A robot is located at the top-left corner of an A x B grid (marked ‘Start’ in the diagram below).

The robot can only move either down or right at any point in time. The robot is trying to reach the bottom-right corner of the grid (marked ‘Finish’ in the diagram below).

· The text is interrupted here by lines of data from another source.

-- ==== Sys2Proof/Laws/KeepRowops.lean ====
section
/-! SUPPORT. What the operations of `Machine/Rowops.lean` keep: the memories in canonical form and the queue. -/

set_option linter.unusedTactic false
set_option linter.unreachableTactic false

namespace Sys2Proof.Machine

theorem rowCheck_keeps {q : Base} : ∀ a0, Keeps q (rowCheck a0) := by
  intros
  unfold rowCheck
  repeat' first
    | with_reducible assumption
    | with_reducible exact keeps_pure
    | with_reducible exact keeps_throw
    | with_reducible exact keeps_read
    | with_reducible apply keeps_get_bind
    | with_reducible exact keeps_get
    | with_reducible apply keeps_bind
    | with_reducible apply keeps_set
    | with_reducible apply keeps_modify
    | with_reducible apply keeps_forM
    | with_reducible apply keeps_mapM
    | with_reducible apply keeps_foldlM
    | with_reducible apply keeps_forIn
    | with_reducible apply keeps_tryCatch
    | with_reducible apply keeps_map
    | with_reducible apply keeps_seq
    | with_reducible apply require_keeps
    | with_reducible apply refuseFormats_keeps
    | with_reducible apply sound_foldl
    | with_reducible apply sound_foldl_fst
    | intro _
    | with_reducible apply keeps_ite
    | with_reducible apply sound_of_fst (by assumption)
    | with_reducible apply sound_of_some (by assumption)
    | with_reducible apply sound_of_snd (by assumption)
    | with_reducible apply sound_on
    | with_reducible apply sound_getD
    | (with_reducible refine sound_mk ?_ rfl rfl rfl rfl rfl rfl rfl; first | with_reducible assumption | with_reducible apply require_keeps | with_reducible apply refuseFormats_keeps | with_reducible apply sound_foldl | with_reducible apply sound_foldl_fst)
    | dsimp only
    | split

theorem statPlanned_keeps {q : Base} : ∀ a0 a1 a2, Keeps q (statPlanned a0 a1 a2) := by
  intros
  unfold statPlanned
  repeat' first
    | with_reducible assumption
    | with_reducible exact keeps_pure
    | with_reducible exact keeps_throw
    | with_reducible exact keeps_read
    | with_reducible apply keeps_get_bind
    | with_reducible exact keeps_get
    | with_reducible apply keeps_bind
    | with_reducible apply keeps_set
    | with_reducible apply keeps_modify
    | with_reducible apply keeps_forM
    | with_reducible apply keeps_mapM
    | with_reducible apply keeps_foldlM
    | with_reducible apply keeps_forIn
    | with_reducible apply keeps_tryCatch
    | with_reducible apply keeps_map
    | with_reducible apply keeps_seq
    | with_reducible apply require_keeps
    | with_reducible apply sound_foldl
    | with_reducible apply sound_foldl_fst
    | intro _
    | with_reducible apply keeps_ite
    | with_reducible apply sound_of_fst (by assumption)
    | with_reducible apply sound_of_some (by assumption)
    | with_reducible apply sound_of_snd (by assumption)
    | with_reducible apply sound_on
    | with_reducible apply sound_getD
    | (with_reducible refine sound_mk ?_ rfl rfl rfl rfl rfl rfl rfl; first | with_reducible assumption | with_reducible apply require_keeps | with_reducible apply sound_foldl | with_reducible apply sound_foldl_fst)
    | dsimp only
    | split

theorem rowPlanned_keeps {q : Base} : ∀ a0 a1 a2, Keeps q (rowPlanned a0 a1 a2) := by
  intros
  unfold rowPlanned
  repeat' first
    | with_reducible assumption
    | with_reducible exact keeps_pure
    | with_reducible exact keeps_throw
    | with_reducible exact keeps_read
    | with_reducible apply keeps_get_bind
    | with_reducible exact keeps_get
    | with_reducible apply keeps_bind
    | with_reducible apply keeps_set
    | with_reducible apply keeps_modify
    | with_reducible apply keeps_forM
    | with_reducible apply keeps_mapM
    | with_reducible apply keeps_foldlM
    | with_reducible apply keeps_forIn
    | with_reducible apply keeps_tryCatch
    | with_reducible apply keeps_map
    | with_reducible apply keeps_seq
    | with_reducible apply statPlanned_keeps
    | with_reducible apply require_keeps
    | with_reducible apply planned_keeps
    | with_reducible apply sound_foldl
    | with_reducible apply sound_foldl_fst
    | intro _
    | with_reducible apply keeps_ite
    | with_reducible apply sound_of_fst (by assumption)
    | with_reducible apply sound_of_some (by assumption)
    | with_reducible apply sound_of_snd (by assumption)
    | with_reducible apply sound_on
    | with_reducible apply sound_getD
    | (with_reducible refine sound_mk ?_ rfl rfl rfl rfl rfl rfl rfl; first | with_reducible assumption | with_reducible apply statPlanned_keeps | with_reducible apply require_keeps | with_reducible apply planned_keeps | with_reducible apply sound_foldl | with_reducible apply sound_foldl_fst)
    | dsimp only
    | split

theorem rowsOf_keeps {q : Base} : ∀ a0 a1 a2 a3 a4 a5, Keeps q (rowsOf a0 a1 a2 a3 a4 a5) := by
  intro a0 a1 a2 a3 a4 a5
  induction a4 generalizing a0 a1 a2 a3 a5 with
  | zero =>
    intros
    unfold rowsOf
    repeat' first
      | with_reducible assumption
      | with_reducible exact keeps_pure
      | with_reducible exact keeps_throw
      | with_reducible exact keeps_read
      | with_reducible apply keeps_get_bind
      | with_reducible exact keeps_get
      | with_reducible apply keeps_bind
      | with_reducible apply keeps_set
      | with_reducible apply keeps_modify
      | with_reducible apply keeps_forM
      | with_reducible apply keeps_mapM
      | with_reducible apply keeps_foldlM
      | with_reducible apply keeps_forIn
      | with_reducible apply keeps_tryCatch
      | with_reducible apply keeps_map
      | with_reducible apply keeps_seq
      | with_reducible apply locStore_keeps
      | with_reducible apply readRow_keeps
      | with_reducible apply writeY_keeps
      | with_reducible apply sound_foldl
      | with_reducible apply sound_foldl_fst
      | intro _
      | with_reducible apply keeps_ite
      | with_reducible apply sound_of_fst (by assumption)
      | with_reducible apply sound_of_some (by assumption)
      | with_reducible apply sound_of_snd (by assumption)
      | with_reducible apply sound_on
      | with_reducible apply sound_getD
      | (with_reducible refine sound_mk ?_ rfl rfl rfl rfl rfl rfl rfl; first | with_reducible assumption | with_reducible apply locStore_keeps | with_reducible apply readRow_keeps | with_reducible apply writeY_keeps | with_reducible apply sound_foldl | with_reducible apply sound_foldl_fst)
      | dsimp only
      | split
  | succ n ih =>
    intros
    unfold rowsOf
    repeat' first
      | with_reducible assumption
      | with_reducible apply ih
      | with_reducible exact keeps_pure
      | with_reducible exact keeps_throw
      | with_reducible exact keeps_read
      | with_reducible apply keeps_get_bind
      | with_reducible exact keeps_get
      | with_reducible apply keeps_bind
      | with_reducible apply keeps_set
      | with_reducible apply keeps_modify
      | with_reducible apply keeps_forM
      | with_reducible apply keeps_mapM
      | with_reducible apply keeps_foldlM
      | with_reducible apply keeps_forIn
      | with_reducible apply keeps_tryCatch
      | with_reducible apply keeps_map
      | with_reducible apply keeps_seq
      | with_reducible apply locStore_keeps
      | with_reducible apply readRow_keeps
      | with_reducible apply writeY_keeps
      | with_reducible apply sound_foldl
      | with_reducible apply sound_foldl_fst
      | intro _
      | with_reducible apply keeps_ite
      | with_reducible apply sound_of_fst (by assumption)
      | with_reducible apply sound_of_some (by assumption)
      | with_reducible apply sound_of_snd (by assumption)
      | with_reducible apply sound_on
      | with_reducible apply sound_getD
      | (with_reducible refine sound_mk ?_ rfl rfl rfl rfl rfl rfl rfl; first | with_reducible assumption | with_reducible apply locStore_keeps | with_reducible apply readRow_keeps | with_reducible apply writeY_keeps | with_reducible apply sound_foldl | with_reducible apply sound_foldl_fst)
      | dsimp only
      | split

How many possible unique paths are there?

Input : A = 2, B = 2
Output : 2

2 possible routes : (0, 0) -> (0, 1) -> (1, 1) 
              OR  : (0, 0) -> (1, 0) -> (1, 1)

思路:

DP, dp[i][0] = dp[0][j] = 1
dp[i][j] = dp[i - 1][j] + dp[i][j - 1]

Solution:

Time: O(A * B)
Space: O(A * B)

public class Solution {
    public int uniquePaths(int A, int B) {
        int[][] dp = new int[A][B];
        for (int i = 0; i < A; i ++) {
            for (int j = 0; j < B; j ++) {
                if (i == 0 || j == 0) {
                    dp[i][j] = 1;
                } else {
                    dp[i][j] = dp[i - 1][j] + dp[i][j - 1];
                }
            }
        }
        return dp[A - 1][B - 1];
    }
}

思路2:

往右要走B - 1步，往下要走A - 1步，总共是A + B - 2步，我们要决定每一步是往下走还是往右走，所以就变成了计算A + B - 2 Choose B -1或者A + B - 2 Choose A - 1，是一样的 

m+n-2 C n-1 = (m+n-2)! / (n-1)! (m-1)!

如果A = 2, B = 3, => 

3! / 1! * 2! = 6 / 2 = 3
                 = 1 * 2 * 3 / 1 * 1 * 2
                 = 2 * 3 / 1 * 2
                 = 2 * 3 / (2 - 1) * (3 - 1) 
                 = 2 / (2 - 1) * 3 / (3 - 1)

Solution:

Time: O(A + B - 1)
Space: O(1)

class Solution {
    public:
        int uniquePaths(int m, int n) {
            // m+n-2 C n-1 = (m+n-2)! / (n-1)! (m-1)! 
            long long ans = 1;
            for (int i = n; i < (m + n - 1); i++) {
                ans *= i;
                ans /= (i - n + 1);
            }
            return (int)ans;
        }
}